Compression
Compression
Kopia offers internal content compression feature. Each data block stored may be compressed with the algorithm of user choice.
Here is how the whole process works in a summary (with the architecture in your belly first). When Kopia sees a file to backup, it first splits its data into “chunks” with the configured splitter. Then compute its hash with the configured hash algorithm, and compare it against the existing database. If a matching hash is found, this chunk is already stored, thus can be safely discarded. Otherwise, Kopia applies the compression algorithm on the chunk, encrypt it, and pack a few of such into a blob if fit.

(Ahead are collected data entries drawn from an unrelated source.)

-- ==== Sys2Proof/Machine/SwitchOps.lean ====
section
/-! DEFINITION. Shared operations of the switch core: shelves and cells (R350 to R354), the queues, the delivery of
frames into receive descriptors (R91 to R94), the forwarding lookup (R341 to R344) and the copies it makes (R346,
R353, R358, R365, R366). -/

namespace Sys2Proof.Machine

/-! ## Ports, counters, settings -/

/-- Physical ports are 0 to 47, virtual ports 51 to 562 (R331). -/
def isPhys (p : Nat) : Bool := decide (p < 48)

def isVirt (p : Nat) : Bool := decide (50 < p)

/-- A field of a port, of the switch core, of the time function's port settings. -/
def portf (s : State) (p : Nat) (d : Desc) : Nat := fval (port s p).cfg d

def swf (s : State) (d : Desc) : Nat := fval s.sw.cfg d

def vport (s : State) (n : Nat) : Vport := tget {} s.sw.vports n

/-- Change the switch core. -/
def updSw (f : Switch → Switch) (s : State) : State := { s with sw := f s.sw }

def eg (s : State) (p : Nat) : Egress := tget {} s.sw.eg p

def updEg (p : Nat) (f : Egress → Egress) (s : State) : State := updSw (fun w => { w with eg := tmod {} w.eg p f }) s

def queueOf (s : State) (p c : Nat) : List Copy := tget [] (eg s p).queues c

def setQueue (p c : Nat) (q : List Copy) (s : State) : State := updEg p (fun e => { e with queues := tset [] e.queues c q }) s

/-- Count on a physical port (R369). -/
def count (p i : Nat) (s : State) : State :=
  if isPhys p then updPort p (fun q => { q with counts := tmod 0 q.counts i (· + 1) }) s else s

/-- Add to a 64-bit counter held as two words. -/
def countOctets (p i n : Nat) (s : State) : State :=
  if isPhys p then updPort p (fun q =>
    let v := (tget 0 q.counts i).toNat + (tget 0 q.counts (i + 1)).toNat * 2 ^ 32 + n
    { q with counts := tset 0 (tset 0 q.counts i (BitVec.ofNat 32 v)) (i + 1) (BitVec.ofNat 32 (v / 2 ^ 32)) }) s
  else s

/-- Count a frame lost to a virtual port (R93, R344). -/
def rxNobuf (n : Nat) (s : State) : State := updWin n (fun w => { w with rxNobuf := w.rxNobuf + 1 }) s

/-- The receive ring of a slice runs: its virtual port is up (R344). -/
def vportUp (s : State) (n : Nat) : Bool := fon (win s n).cfg wRxEn

/-! ## Shelves (R350 to R352) -/

/-- Charges are kept by class on a physical port, in one place on the others. -/
def chargeIdx (p c : Nat) : Nat := if isPhys p then c else 0

/-- The own shelf of a port and class. -/
def ownSize (s : State) (p c : Nat) : Nat :=
  if isPhys p then portf s p (prOwn c)
  else if p = 48 then swf s swSviOwn else if p = 49 then swf s swGseOwn else if p = 50 then swf s swMgtOwn
  else swf s swVpOwn

/-- The sum of the own shelves of a configuration of the ports and the core, `f` reading the fields. -/
def ownSum (fp : Nat → Nat → Nat) (fs : Desc → Nat) : Nat :=
  sumOf ((List.range 48).flatMap fun p => (List.range 8).map fun c => fp p c) + fs swSviOwn + fs swGseOwn + fs swMgtOwn +
    512 * fs swVpOwn

/-- SWC_OWN_TOTAL and the common shelf in effect. -/
def ownTotal (s : State) : Nat := ownSum (fun p c => portf s p (prOwn c)) (swf s)

def commonSize (s : State) : Nat := 131072 - ownTotal s

/-- The common shelf once every staged size takes effect (R354). -/
def commonStaged (s : State) : Nat :=
  131072 - ownSum (fun p c => fread (port s p).cfg (prOwn c)) (fread s.sw.cfg)

/-- Common cells one class and one port may hold; internal ports have no ceiling. -/
def ceilings (s : State) (p : Nat) : Option (Nat × Nat) :=
  if isPhys p then some (portf s p prCmax, portf s p prPmax)
  else if isVirt p then some (fval (vport s (p - 50)).cfg vpVcmax, fval (vport s (p - 50)).cfg vpVcmax)
  else none

/-- Common cells that a copy may still charge. -/
def commonLeft (s : State) (p c : Nat) : Nat :=
  let free := commonSize s - s.sw.commonUsed
  match ceilings s p with
  | some (cm, pm) => min free (min (cm - tget 0 (eg s p).comUsed (chargeIdx p c)) (pm - (eg s p).comPort))
  | none => free

/-- The own and common cells of a copy of `n` cells; none where a cell cannot be charged (R351). -/
def shelfCharge (s : State) (p c n : Nat) : Option (Nat × Nat) :=
  let o := min n (ownSize s p c - tget 0 (eg s p).ownUsed (chargeIdx p c))
  if n - o ≤ commonLeft s p c then some (o, n - o) else none

/-- Cells of a frame (R350). -/
def cellsOf (len : Nat) : Nat := ceilDiv len 256

/-- A copy takes its charges, and the stored frame one more holder; the first holder takes the cells. -/
def holdCells (p n : Nat) (q : Copy) (s : State) : State :=
  updSw (fun w =>
    { w with commonUsed := w.commonUsed + q.com, mirUsed := w.mirUsed + q.mir,
             free := if thas w.bufs q.fid then w.free else w.free - n,
             bufs := match tfind w.bufs q.fid with
               | some (m, k) => tput w.bufs q.fid (m, k + 1)
               | none => tput w.bufs q.fid (n, 1) })
    (updEg p (fun e =>
      { e with ownUsed := tmod 0 e.ownUsed (chargeIdx p q.cls) (· + q.own),
               comUsed := tmod 0 e.comUsed (chargeIdx p q.cls) (· + q.com), comPort := e.comPort + q.com }) s)

/-- A copy leaves: its charges return, and the last holder frees the cells (R352). -/
def release (p : Nat) (q : Copy) (s : State) : State :=
  updSw (fun w =>
    match tfind w.bufs q.fid with
    | some (m, k) =>
      { w with commonUsed := w.commonUsed - q.com, mirUsed := w.mirUsed - q.mir,
               free := if k ≤ 1 then w.free + m else w.free,
               bufs := if k ≤ 1 then tdel w.bufs q.fid else tput w.bufs q.fid (m, k - 1) }
    | none => { w with commonUsed := w.commonUsed - q.com, mirUsed := w.mirUsed - q.mir })
    (updEg p (fun e =>
      { e with ownUsed := tmod 0 e.ownUsed (chargeIdx p q.cls) (· - q.own),
               comUsed := tmod 0 e.comUsed (chargeIdx p q.cls) (· - q.com), comPort := e.comPort - q.com }) s)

Kopia allows user to set compression algorithm, minimum and maximum file size and extensions to compress, on per-policy basis. Below we will discuss how these settings would interact with the data to be backed up.

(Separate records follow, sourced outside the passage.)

/-- |V1| at least a number of peak sample units. -/
def V1.atLeast (v : V1) (m : Nat) : Bool := decide (((m * v.den : Nat) : Int) ^ 2 ≤ v.re ^ 2 + v.im ^ 2)

/-- |V1| in units of 2^-8 peak sample units, rounded down. -/
def V1.mag (v : V1) : Nat := isqrt ((v.re ^ 2 + v.im ^ 2).toNat) * 256 / v.den

/-- What the tracker takes from a reference set at grid sample k. -/
structure SetIn where
  /-- Every channel of the set has valid quality, without SETTLING and SIM (R133). -/
  good : Bool
  v : V1
  /-- x_k - x_{k-64} of each channel. -/
  diffs : List Int
  deriving DecidableEq, Repr

/-! ## Frequencies -/

/-- A limit in 0.01 Hz as Q8.24. -/
def rawOf (centi : Nat) : Nat := (centi * 2 ^ 24 * 2 + 100) / 200

def fminRaw (c : Cfg) : Nat := rawOf (fval c aFmin)

def fmaxRaw (c : Cfg) : Nat := rawOf (fval c aFmax)

/-- The grid period of a frequency in 2^-16 ns, rounded half up (R131). -/
def periodOf (f : Nat) : Nat := if f = 0 then 0 else (2 * 10 ^ 9 * 2 ^ 34 + f) / (2 * f)

/-! ## Compensator (R136) -/

/-- The 64-bit accumulator; a sum outside it is not stated, and is free. -/
def acc64 (x : Int) : Int := if -(2 ^ 63) ≤ x ∧ x < 2 ^ 63 then x else sext 64 (Config.free 1 (enc 64 x))

/-- u0 before the clamp. -/
def compRaw (b0 b1 b2 b3 a1 a2 a3 e0 e1 e2 e3 u1 u2 u3 : Int) : Int :=
  let acc := acc64 ((b0 * e0 + b1 * e1 + b2 * e2 + b3 * e3) * 256 - (a1 * u1 + a2 * u2 + a3 * u3))
  sat32 ((acc + 134217728) / 268435456)

/-- One update of the tracking loop at e0 (already clamped to E_CLAMP); `bumpless` sets e1 to e3 to e0 first (R139). -/
def compensate (d : Dom) (e0 : Int) : Dom :=
  let c := d.cfg
  let e1 := if d.bumpless then e0 else d.e1
  let e2 := if d.bumpless then e0 else d.e2
  let e3 := if d.bumpless then e0 else d.e3
  let three := fon c aForm
  let fnom : Int := fval c aFnom
  let u := compRaw (fvalI c (aB 0)) (fvalI c (aB 1)) (fvalI c (aB 2)) (if three then fvalI c (aB 3) else 0)
    (fvalI c (aA 0)) (fvalI c (aA 1)) (if three then fvalI c (aA 2) else 0) e0 e1 e2 e3 d.u1 d.u2 d.u3
  let lo := (fminRaw c : Int) - fnom
  let hi := (fmaxRaw c : Int) - fnom
  let u0 := clampInt lo hi u
  { d with e1 := e0, e2 := e1, e3 := e2, u1 := u0, u2 := d.u1, u3 := d.u2, f := (fnom + u0).toNat, bumpless := false,
           clamped := u0 == lo || u0 == hi }

/-! ## Glide (R144), in units of 2^-40 Hz -/

def mHz40 (v : Nat) : Int := ((v * 2 ^ 40 / 1000 : Nat) : Int)

/-- Enter GLIDE with a starting rate; a starts at 0 and LOCK is cleared (R141, R144). -/
def enterGlide (d : Dom) (r : Int) : Dom :=
  let lim := mHz40 (fval d.cfg aRate)
  { d with mode := .glide, lock := false, glideF := (d.f : Int) * 65536, glideA := 0, glideR := clampInt (-lim) lim r,
           glides := (d.glides + 1) % 65536 }

/-- The change of F over the last cycle divided by that cycle's duration, in 2^-40 Hz/s. -/
def lastRate (d : Dom) : Int :=
  match d.fHist.getLast?, d.kept.getD 63 { k := 0, angle := 0, t := 0 }, d.kept.head? with
  | some f0, old, some new =>
    if d.fHist.length < 64 ∨ new.t ≤ old.t then 0
    else ((d.f : Int) - f0) * 65536 * (10 ^ 9 * 2 ^ 16) / ((new.t - old.t : Nat) : Int)
  | _, _, _ => 0

/-- One update of the profile generator. -/
def glideStep (d : Dom) : Dom :=
  let c := d.cfg
  let p : Int := periodOf d.f
  let tick : Int := 10 ^ 9 * 2 ^ 16
  let fnom := (fval c aFnom : Int) * 65536
  let rate := mHz40 (fval c aRate)
  let accel := mHz40 (fval c aAccel)
  let jerk := mHz40 (fval c aJerk)
  let dd := fnom - d.glideF
  let mag := min rate (isqrt (accel * (dd.natAbs : Int)).toNat : Int)
  let rd := if dd < 0 then -mag else if dd = 0 then 0 else mag
  let ad := clampInt (-accel) accel (if p = 0 then 0 else (rd - d.glideR) * tick / p)
  let a := d.glideA + clampInt (-(jerk * p / tick)) (jerk * p / tick) (ad - d.glideA)
  let r := clampInt (-rate) rate (d.glideR + a * p / tick)
  let f := d.glideF + r * p / tick
  if dd.natAbs < 109951163 ∧ (r.natAbs : Int) < accel * p / tick then
    { d with f := fval c aFnom, glideF := fnom, glideR := 0, glideA := 0 }
  else { d with f := ((f + 32768) / 65536).toNat, glideF := f, glideR := r, glideA := a }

To see how much data is saved by compression in a repository, use kopia content stats
command. To see the size before and after compression for each content object, use kopia content list --json
command then look for ID.
Algorithm
Some algorithms come with different presets. Others are fixed as the code was originally designed. For example, the s2 compression presents 3 variants: default, better and parallel-n. “default” balances between compression ratio and performance, while “better” offers higher compression ratio at the cost of performance. Both of the two have the concurrency equal to the number of logical cores. “parallel-n” is basically “default” with fixed amount of concurrency.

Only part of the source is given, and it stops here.